AI Tutorial

Text Extraction and Summarization with EasyOCR and GPT-3 Tutorial

Tutorial on using EasyOCR for text extraction and GPT-3 for summarization.

Acquiring Advanced Skills: YOLOv7 and GPT-3 at Your Fingertips

By the end of this AI tutorial, you will know how to use EasyOCR for text extraction from various sources like photos and harness the power of OpenAI's GPT-3 for text summarization!

Unraveling EasyOCR: A Software Powerhouse

EasyOCR, a private entity, stands out in the realm of software publishing, consultancy, and supply. They excel in creating ready-made software, operating systems software, business applications software, and computer games software for all platforms. Offering custom software solutions after a thorough analysis of user needs and problems enhances their market position.

YOLOv7 Unveiled: The Future of Object Detection

YOLOv7, the latest addition to the YOLO family of single-stage object detectors, is a game-changer in the field of object detection. This advanced model processes image frames through a backbone to extract features, which are then mixed and combined in a "neck" before passing to the "head" of the network. Here, it predicts the locations and classes of objects, identifying them with bounding boxes.

Significantly introduced by WongKinYiu and Alexey Bochkovskiy (AlexeyAB), YOLOv7 enhances bounding box accuracy and inference speed through several innovative changes to the YOLO network and training routines. Notable features include:

  • Extended efficient layer aggregation
  • Model scaling techniques
  • Re-parameterization planning
  • Auxiliary head for coarse-to-fine predictions

The YOLOv7 GitHub repository provides all the necessary code for training YOLOv7 on custom data, defined in PyTorch and written in Python.

Getting Started

Installing Dependencies

Start by downloading the necessary libraries required for EasyOCR and GPT-3.

Coding Environment

For this tutorial, I will use Visual Studio Code (VSC), but you can use any environment you prefer, including notebooks or Google Colab.

Note: It is practical to use a single file for this tutorial, though you may split the code into modules as needed.
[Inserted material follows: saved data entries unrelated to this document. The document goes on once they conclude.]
/-- A mask change (R150): the LOCKOUT and MANUAL masks are views of the hold sets of the present strings; an action that changes either
hands the store unit one mask change, which in IDLE begins a lockout page write with the masks as they then stand, complete 6 ms later,
and in WRITING sets the pending flag; an action that changes neither hands nothing. Of a hold consequence, and of the commands ISOLATE,
RELEASE and CONFIRM_DEADLINE as wholes. -/
def Obligations.MaskChangesWriteTheLockoutPage : Prop :=
  let follows := fun s t : State =>
    let covered : List Byte := [0x3C, 0x27] ++ be16 t.lockoutMask ++ be16 t.manualMask
    (t.lockoutMask = s.lockoutMask → t.manualMask = s.manualMask → t.nvs = s.nvs) ∧
    (t.lockoutMask ≠ s.lockoutMask ∨ t.manualMask ≠ s.manualMask →
      (s.nvs.write = none → t.nvs = { s.nvs with
        store := Memory.erasePage s.nvs.store 2
        write := some ⟨.lockoutPage, 2, covered ++ be16 (crc16 covered).toNat, s.nowMs + ms 6, false⟩ }) ∧
      (s.nvs.write ≠ none → t.nvs = { s.nvs with pendingMask := true }))
  (∀ (s : State) (i : StringIdx), s.lockoutMask.testBit i.val = (s.present i && (s.hold i).lockout) ∧
    s.manualMask.testBit i.val = (s.present i && (s.hold i).manual)) ∧
  (∀ (c : Settings) (i : StringIdx) (k : Consequence) (s : State), follows s (holdConsequence c i k s)) ∧
  ∀ (dt : Nat) (start : State) (i : StringIdx) (command : Instr), command ∈ [.isolate dt, .release dt, .confirmDeadline dt i] →
    ∃ t, exec command start = .next t ∧ follows (start.arrive dt) t

/-! ### The arc contest (R103, R104, R106, R108 to R112) -/

/-- An ARC_CLAIM delivered to the ACU (R103, R104, R106): a body that fails a check, or another feeder, changes nothing; a rival claim
becomes the newest entry of the list, in place of its station's or, of eight, of the oldest; in CONTEST it is compared with the best
rival. -/
def Obligations.RivalClaimsAreListedAndCompared : Prop :=
  ∀ (c : Settings) (s : State) (kind : Byte) (source dest feeder : Nat) (body : List Byte),
    let t := takeClaim c ⟨kind, source, dest, feeder, body⟩ s
    (body.length ≠ 5 ∨ feeder ≠ c.feeder → t = s) ∧
    (∀ round outcome hi lo string, body = [round, outcome, hi, lo, string] →
      let score := hi.toNat * 256 + lo.toNat
      let sound := (round = 1 ∨ round = 2) ∧ (outcome = 1 ∨ outcome = 2) ∧ score ≤ 1023 ∧ 1 ≤ string.toNat ∧ string.toNat ≤ 12
      let entry : Rival := ⟨source, score, s.nowMs⟩
      (¬ sound → t = s) ∧
      (sound → feeder = c.feeder →
        t = s.withAcu { s.acu with rivals := t.acu.rivals, contest := t.acu.contest } ∧
        ((∃ r ∈ s.acu.rivals, r.station = source) →
          t.acu.rivals = (s.acu.rivals.filter fun r => decide (r.station ≠ source)) ++ [entry]) ∧
        ((∀ r ∈ s.acu.rivals, r.station ≠ source) → 8 ≤ s.acu.rivals.length → t.acu.rivals = s.acu.rivals.drop 1 ++ [entry]) ∧
        ((∀ r ∈ s.acu.rivals, r.station ≠ source) → s.acu.rivals.length < 8 → t.acu.rivals = s.acu.rivals ++ [entry]) ∧
        (∀ n own chosen windowEnd best, s.acu.contest = .contest n own chosen windowEnd best →
          t.acu.contest = .contest n own chosen windowEnd
            (if best.all (fun b => b.score < score || (score = b.score && source < b.station)) then some ⟨source, score⟩ else best)) ∧
        ((∀ n own chosen windowEnd best, s.acu.contest ≠ .contest n own chosen windowEnd best) → t.acu.contest = s.acu.contest)))

/-- The window end decides a contest (R106, R108): a round 1 station beaten by its best rival yields for 2000 ms and opens nothing;
otherwise it settles for 500 ms and opens its chosen string, or the winning replacement, with an ARC record, LOCKOUT, a 1-step demand and
an ISOLATED claim, or sets the latch when there is none. The demand acts at the end of the step or is still on its way (assumption
log 6). -/
def Obligations.ContestWindowEndDecides : Prop :=
  ∀ (at' : ContestEnd) (start : State) (c : Settings) (round : Nat) (own : Peak) (chosen : StringIdx) (windowEnd : Ms)
      (best : Option BestRival),
    let s := start.arrive at'.dt
    s.settings = some c → s.acu.contest = .contest round own chosen windowEnd best → reached s.nowMs windowEnd = true →
    let isBeaten := best.any fun r => own.score < r.score || (r.score = own.score && r.station < c.station)
    (round = 1 → isBeaten = true → exec (.contestWindowEnd at') start = .next (endStep at'.demandsWait
      (s.withAcu { s.acu with contest := .yielded 1 (some (s.nowMs + ms 2000)) none }))) ∧
    (round ≠ 1 ∨ isBeaten = false →
      ∃ u, exec (.contestWindowEnd at') start = .next (endStep at'.demandsWait u) ∧ u.acu.contest = .settle (s.nowMs + ms 500) ∧
        u.paths = s.paths ∧ u.acu.rivals = s.acu.rivals ∧ u.acu.alarmRun = s.acu.alarmRun ∧
        (∀ i, ((s.path chosen).connected = true ∧ i = chosen) ∨
            ((s.path chosen).connected = false ∧ chooseString own.shares s.replacementCandidate = some i) →
          (∃ r, u.flg.records.getLast? = some r ∧ r.string = i ∧ r.cause = .arc ∧ r.detail = own.score ∧ r.outcome = .isolated
            ∧ r.seq = s.flg.nextSeq ∧ r.ackBy = none)
          ∧ u.demands = s.demands ++ [⟨i, .fault .arc, 1⟩]
          ∧ u.abu = (if s.abu.silent then s.abu else
              s.abu.offerSingle c s.timeUs .arcClaim [byteOf round, 2, byteOf (own.score / 256), byteOf own.score, byteOf (i.val + 1)])
          ∧ (c.strings[i].present = true → (u.hold i).lockout = true) ∧ (∀ j, j ≠ i → u.hold j = s.hold j)
          ∧ u.acu.latch = s.acu.latch ∧ u.boxTrip = s.boxTrip
          ∧ (s.demands = [] →
              let t := endStep false u
              (t.path i).state = .opening ∧ (t.path i).stepCount = some 1 ∧ (t.path i).stepsLeft = some 1
                ∧ (t.path i).reason = some (.fault .arc) ∧ ∀ j, j ≠ i → t.path j = s.path j)) ∧
        ((s.path chosen).connected = false → chooseString own.shares s.replacementCandidate = none →
          u.acu.latch = true ∧ (s.acu.latch = false → u.boxTrip = true) ∧ u.flg = s.flg ∧ u.demands = s.demands ∧ u.hld = s.hld
            ∧ u.abu = s.abu))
Text Extraction from Images

For this task, we will utilize EasyOCR to create a class capable of extracting text from images.

Class Structure

  • __init__: Defines the Reader for English. It utilizes GPU if available and downloads the models to the ./models directory if not already present.
  • __call__: Allows direct calls to extract_text method in the instance, akin to a function.
  • extract_text: Accepts an image as an argument, returning a list of extracted texts and an image with bounding boxes, filtering out texts with confidence less than 45%.

We can now utilize this class to extract text from an image. To simplify this process, we will create a function for loading images.

Using an image from Adrian's previous tutorial, the results will reveal:

  • An image annotated with bounding boxes
  • Extracted text from the image

Not bad at all!

Text Summarization!

Now that we have successfully extracted text, we will proceed to summarization using GPT-3.

Setting Up GPT-3

We'll create a class to manage our requests to GPT:

  • Setup a .env file to store the OpenAI API key.
  • Define the class for GPT-3.
  • __init__: Sets the GPT-3 model and configuration, including the API key.
  • __call__: Similar to the previous class.
  • prediction: Facilitates making predictions based on a given prompt.
  • summarize: Summarizes the given text.

Testing the Application

After putting everything together, our code should look clear and structured. Running the code will yield:

  • An image with bounding boxes
  • The extracted text along with the summarization results

Wow! This allows us to create a simple application capable of summarizing text extracted from a regular photo. Enjoy leveraging this tool!

How Many AI Apps Can I Build?

This is an interesting question; the only limitations are your resources! With a groundbreaking idea that addresses a real-world problem, you’re halfway there. Additionally, you must build it, launch it, and market it effectively. We are here to assist you through every step.

Join our AI Hackathons and introduce your groundbreaking idea to over 52,000 AI developers from across the globe. Work collaboratively to build it within just 7 days and explore our AI Slingshot program. It’s easy and innovative—join us at Lablab.ai!

Читать далее

A visual representation of AI agents working together using Composio framework.
Step-by-step illustration of getting started with Clarifai AI platform.

Оставить комментарий

Все комментарии перед публикацией проверяются.

Этот веб-сайт защищается hCaptcha. Применяются Политика конфиденциальности и Условия использования hCaptcha.